PETER VANDERMARK Peter Vandermark is a Canberra-based artist. His practice explores the interplay between function and form, with a sustained and often humorous engagement with the modernist desire to integrate art and life on both the domestic level and the larger, more public level. In 1989, Vandermark graduated with a Bachelor of Visual Arts majoring in Sculpture from the ANU School of Art & Design. Vandermark argues that the human body is never far from the sculptural environment even if it remains unseen. “Sculpture” he says, “is always a study in proxemics, human proxemics”. Proxemics is a theoretical science that is about the way people interact with others in daily life as well as the ways they organise personal living spaces and public spaces. Vandermark understands the gallery as one of these spaces and his work provides audiences with divergent opportunities to consider their physical selves in relation to his work and its positioning within the space of presentation. Vandermark is currently the Project Coordinator, Exhibitions Department at the National Gallery of Australia.

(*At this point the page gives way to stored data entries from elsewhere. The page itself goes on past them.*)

/-- Where `CFG = 1`, another count than two is answered MalformedBlock. -/
theorem transformWords_malformed (d : Direction) (op : Opcode) {w : List Word} {s : State} (hout : s.rspOut = [])
    (hc : s.cfg = true) (hw : w.length ≠ 2) :
    transformWords d op w s =
      .next { s with ib := w.map .word, ob := [], rspOut := [statusWord true op ErrName.malformedBlock.code 0] } := by
  rw [← loadIB_answer_err hout]
  simp [transformWords, hc, enterCodec_other d op _ hw]

/-! ## Words with a transform's `OP` (30_encoding.md R76, R78) -/

/-- Words whose operation code is that of one command alone spell this command, or are answered IllegalCommand. -/
theorem decode_or_illegal {α : Type} {mk : α → Instr} {op : Opcode} (honly : ∀ i : Instr, i.opcode = op → ∃ a, i = mk a)
    {h : Word} {s : State} (ws : List Word) (hout : s.rspOut = []) (hop : opField h = op) :
    (∃ a, decode h ws = .ok (mk a)) ∨ ∃ ib ob,
      deliver h ws s =
        .next { s with ib := ib, ob := ob, rspOut := [statusWord true op ErrName.illegalCommand.code 0] } := by
  rcases hd : decode h ws with e | i
  · have hanswer := State.answer_of_rspOut_eq_nil hout op (.err .illegalCommand)
    exact .inr ⟨s.ib, [], by rw [deliver_of_error hd, hop, hanswer]; rfl⟩
  · obtain ⟨-, -, hcode, -⟩ := decode_eq_ok_iff.mp hd
    obtain ⟨a, rfl⟩ := honly i (hcode.symm.trans hop)
    exact .inl ⟨a, rfl⟩

theorem eq_encryptBlock_of_opcode (i : Instr) (h : i.opcode = 6) : ∃ w, i = .encryptBlock w := by
  cases i with
  | encryptBlock w => exact ⟨w, rfl⟩
  | _ => cases h

theorem eq_decryptBlock_of_opcode (i : Instr) (h : i.opcode = 7) : ∃ w, i = .decryptBlock w := by
  cases i with
  | decryptBlock w => exact ⟨w, rfl⟩
  | _ => cases h

/-! ## ENCRYPT_BLOCK and DECRYPT_BLOCK (R138, R139) -/

/-- Settles O29: the start step, the rounds and the completion of ENCRYPT_BLOCK; its two errors; and words with `OP = 6`. -/
theorem encryptBlockAnswersTheForwardTransform : Obligations.EncryptBlockAnswersTheForwardTransform := by
  refine ⟨?success, ?unconfigured, ?count, ?words⟩
  case success =>
    intro y z s hout hc hrst
    obtain ⟨u, hrun, hrsp, hob, hidle, hcipher⟩ :=
      started_transform_answers (i := .encryptBlock [y, z]) ⟨y, z⟩ rfl hrst hout
    obtain ⟨-, -, -, -, -, hstatus, -⟩ := statusWord_success
    exact ⟨_, u, transformWords_two .forward 6 y z hc, rfl, hrun, hstatus ▸ hrsp, hob, hidle, hcipher⟩
  case unconfigured =>
    intro w s hout hc
    exact ⟨[], transformWords_notConfigured .forward 6 w hout hc⟩
  case count =>
    intro w s hout hc hw
    exact ⟨[], transformWords_malformed .forward 6 hout hc hw⟩
  case words =>
    intro h ws s hout hop
    exact decode_or_illegal eq_encryptBlock_of_opcode ws hout hop
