-- ==== Sys2Proof/Word.lean ====
section
/-! DEFINITION. The words the ports carry and the `real` values the units hold (spec/00_scope.md R8, R9, R10). -/

namespace Sys2Proof

/-- A command word or a notification word: 32 bits, bit 0 the least significant (R8, R81). -/
abbrev Word32 := BitVec 32

/-- A data word of DIN or DOUT, or an event word of EVT: 64 bits (R8, R80). -/
abbrev Word64 := BitVec 64

/-- The `ARG` field of a format A word: an unsigned 16-bit immediate (R81, R82). -/
abbrev Arg := BitVec 16

/-- The magnitude code of infinity: bits 62:0 of the binary64 pattern with exponent 0x7FF and fraction 0.
Magnitude codes below it are exactly those of the finite values (R9). -/
abbrev infMag : Nat := 0x7FF0000000000000

/-- A `real`: an IEEE 754 binary64 value (R9). A finite value is its sign and its magnitude code (bits 62:0 of
its pattern), so `+0.0` and `-0.0` differ, as the spec wants (93_implementation_defined.md U28). There is ONE
NaN: "a model must not distinguish NaNs" (R10, U28). -/
inductive F64 where
  | nan
  | inf (neg : Bool)
  | fin (neg : Bool) (mag : Fin infMag)
deriving DecidableEq, Repr, Inhabited

end Sys2Proof
end

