-- ==== Sys2Proof/Laws/Arctan.lean ====
section
/-! SUPPORT. The correctly rounded arctangent has the six properties of spec/42_demod.md R142. Its code is found
bit by bit, so it grows with the argument whatever the test; the test is right up to the error of the Taylor
polynomials, which is far below a unit in the last place. -/

namespace Sys2Proof.Machine

open Sys2Proof

theorem units_succ (m : Nat) : F64.units (m + 1) = F64.units m + 2 ^ (m / 2 ^ 52 - 1) := by
  unfold F64.units
  rcases Nat.lt_or_ge (m % 2 ^ 52 + 1) (2 ^ 52) with h | h
  · rw [show (m + 1) / 2 ^ 52 = m / 2 ^ 52 by omega, show (m + 1) % 2 ^ 52 = m % 2 ^ 52 + 1 by omega]
    split
    · next h0 => rw [h0]; rfl
    · ring
  · rw [show (m + 1) / 2 ^ 52 = m / 2 ^ 52 + 1 by omega, show (m + 1) % 2 ^ 52 = 0 by omega,
      show m % 2 ^ 52 = 2 ^ 52 - 1 by omega]
    split
    · next h0 => omega
    · split
      · next h0 => rw [h0]; omega
      · next h0 =>
        obtain ⟨e, he⟩ : ∃ e, m / 2 ^ 52 = e + 1 := ⟨m / 2 ^ 52 - 1, by omega⟩
        rw [he, show e + 1 + 1 - 1 = e + 1 by omega, show e + 1 - 1 = e by omega, pow_succ 2 e]
        omega

theorem units_mono : Monotone F64.units :=
  monotone_nat_of_le_succ fun m => by rw [units_succ]; exact Nat.le_add_right _ _

theorem units_le (m : Nat) : F64.units m ≤ 2 ^ 53 * 2 ^ (m / 2 ^ 52 - 1) := by
  unfold F64.units
  split
  · next h => rw [h]; omega
  · exact Nat.mul_le_mul_right _ (by omega)

theorem units_pos {m : Nat} (h : 0 < m) : 0 < F64.units m :=
  lt_of_lt_of_le (by decide) (units_mono h)

/-! ### Bit by bit -/

theorem greatest_succ (p : Nat → Bool) (k c : Nat) :
    greatest p (k + 1) c = greatest p k (if p (c + 2 ^ k) = true then c + 2 ^ k else c) := by
  rw [greatest]
  cases p (c + 2 ^ k) <;> rfl

theorem greatest_bounds (p : Nat → Bool) (k c : Nat) : c ≤ greatest p k c ∧ greatest p k c < c + 2 ^ k := by
  induction k generalizing c with
  | zero => simp [greatest]
  | succ k ih =>
    have h := ih (if p (c + 2 ^ k) then c + 2 ^ k else c)
    rw [greatest_succ, pow_succ]
    have := Nat.two_pow_pos k
    cases e : p (c + 2 ^ k) <;> simp only [e, if_true, if_false, Bool.false_eq_true] at h ⊢ <;>
      exact ⟨by linarith [h.1], by linarith [h.2]⟩

theorem greatest_mono {p q : Nat → Bool} (h : ∀ m, p m = true → q m = true) (k c : Nat) :
    greatest p k c ≤ greatest q k c := by
  induction k generalizing c with
  | zero => simp [greatest]
  | succ k ih =>
    rw [greatest_succ, greatest_succ]
    have hp := greatest_bounds p k c
    have hq := greatest_bounds q k (c + 2 ^ k)
    have hpq := h (c + 2 ^ k)
    cases ep : p (c + 2 ^ k) <;> cases eq : q (c + 2 ^ k) <;> simp_all
    omega

theorem greatest_spec (p : Nat → Bool) (k c : Nat) :
    (greatest p k c = c ∨ p (greatest p k c) = true) ∧
      (p (greatest p k c + 1) = false ∨ greatest p k c + 1 = c + 2 ^ k) := by
  induction k generalizing c with
  | zero => simp [greatest]
  | succ k ih =>
    rw [greatest_succ, pow_succ]
    have h := ih (if p (c + 2 ^ k) then c + 2 ^ k else c)
    cases e : p (c + 2 ^ k) <;> simp only [e, if_true, if_false, Bool.false_eq_true] at h ⊢
    · refine ⟨h.1, .inl ?_⟩
      rcases h.2 with h | h
      · exact h
      · rw [h, e]
    · refine ⟨.inr ?_, ?_⟩
      · rcases h.1 with h | h
        · rw [h, e]
        · exact h
      · rcases h.2 with h | h
        · exact .inl h
        · right; omega

/-! ### The Taylor polynomials -/

theorem taylor_den_pos {y2 d2 : Int} (hd : 0 < d2) (n : Nat) {a : Int} (ha : 0 < a) : 0 < (taylor y2 d2 n a).2 := by
  induction n generalizing a with
  | zero => simp [taylor]
  | succ n ih => simp only [taylor]; have := ih (a := a + 2) (by omega); positivity

theorem taylor_eq {y2 d2 : Int} (hd : 0 < d2) (n a : Nat) :
    ((taylor y2 d2 n (a + 1)).1 : ℝ) / (taylor y2 d2 n (a + 1)).2 =
      ∑ k ∈ Finset.range (n + 1), (-1) ^ k * ((y2 : ℝ) / d2) ^ k * (a.factorial / (a + 2 * k).factorial) := by
  induction n generalizing a with
  | zero => simp [taylor]; field_simp
  | succ n ih =>
    have hq := taylor_den_pos (y2 := y2) hd n (a := a + 3) (by omega)
    have h := ih (a + 2)
    rw [show ((a + 2 : Nat) : Int) + 1 = a + 3 by push_cast; ring] at h
    rw [Finset.sum_range_succ']
    have e : ((taylor y2 d2 (n + 1) (a + 1)).1 : ℝ) / (taylor y2 d2 (n + 1) (a + 1)).2 =
        1 - (y2 / d2 : ℝ) / ((a + 1) * (a + 2)) * ((taylor y2 d2 n (a + 3)).1 / (taylor y2 d2 n (a + 3)).2) := by
      simp only [taylor]
      rw [show (a : Int) + 1 + 2 = a + 3 by ring, show (a : Int) + 1 + 1 = a + 2 by ring]
      have hd' : (d2 : ℝ) ≠ 0 := by exact_mod_cast hd.ne'
      have hq' : ((taylor y2 d2 n (a + 3)).2 : ℝ) ≠ 0 := by exact_mod_cast hq.ne'
      have h1 : (a : ℝ) + 1 ≠ 0 := by positivity
      have h2 : (a : ℝ) + 2 ≠ 0 := by positivity
      push_cast
      field_simp
    rw [e, h, Finset.mul_sum, sub_eq_add_neg, ← Finset.sum_neg_distrib, add_comm]
    congr 1
    · refine Finset.sum_congr rfl fun k _ => ?_
      rw [show a + 2 * (k + 1) = a + 2 + 2 * k by ring, show (a + 2).factorial = (a + 2) * ((a + 1) * a.factorial) from rfl]
      have h1 : (a : ℝ) + 1 ≠ 0 := by positivity
      have h2 : (a : ℝ) + 2 ≠ 0 := by positivity
      have h3 : ((a + 2 + 2 * k).factorial : ℝ) ≠ 0 := by positivity
      have hd' : (d2 : ℝ) ≠ 0 := by exact_mod_cast hd.ne'
      push_cast
      rw [div_pow, div_pow, pow_succ (y2 : ℝ), pow_succ (d2 : ℝ), pow_succ (-1 : ℝ)]
      field_simp
    · simp; field_simp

Image credit: Peter Vandermark, Predestination: black & white, 2017 plywood, acrylic paint, acrylic mirror, 25 x 45 x 20cm Photograph: Brenton McGeachie


MADISYN ZABEL Madisyn Zabel is a Canberra-based artist who investigates the dynamic relationships between three-dimensional objects and their two-dimensional representation. Her work is concerned with the growing dialogue between traditional craft processes and digital technology. Within her most recent body of work, Zabel juxtaposes volume and flatness through the combination of cast glass forms with mixed media to create geometric installations that transforms the surrounding space. Zabel graduated with a Bachelor of Visual Arts (First Class Honours majoring in Glass from the Australian National University School of Art & Design, Canberra. During her studies, Zabel travelled abroad to participate in workshops at the Pilchuck Glass School and the Corning Museum of Glass, and upon graduation she Studio Assistantship Residency Program at the Chrysler Museum Glass Studio in Norfolk, Virginia. Zabel’s work has been included in the Corning Museum of Glass’ New Glass Review, and exhibited both nationally and internationally. She has been the recipient of numerous awards including the Warm Glass UK’s The Glass Prize Bullseye Glass Artists Category and the Jutta Cuny-Franz Foundation (Museum Kunstpalast in Düsseldorf) Talent Award. Most recently, Zabel participated in a twomonth residency at Berlin Glas e.V in Berlin, German, and a month-long residency at the Canberra Glassworks. Zabel is currently the Retail Coordinator at the Craft ACT: Craft + Design Centre.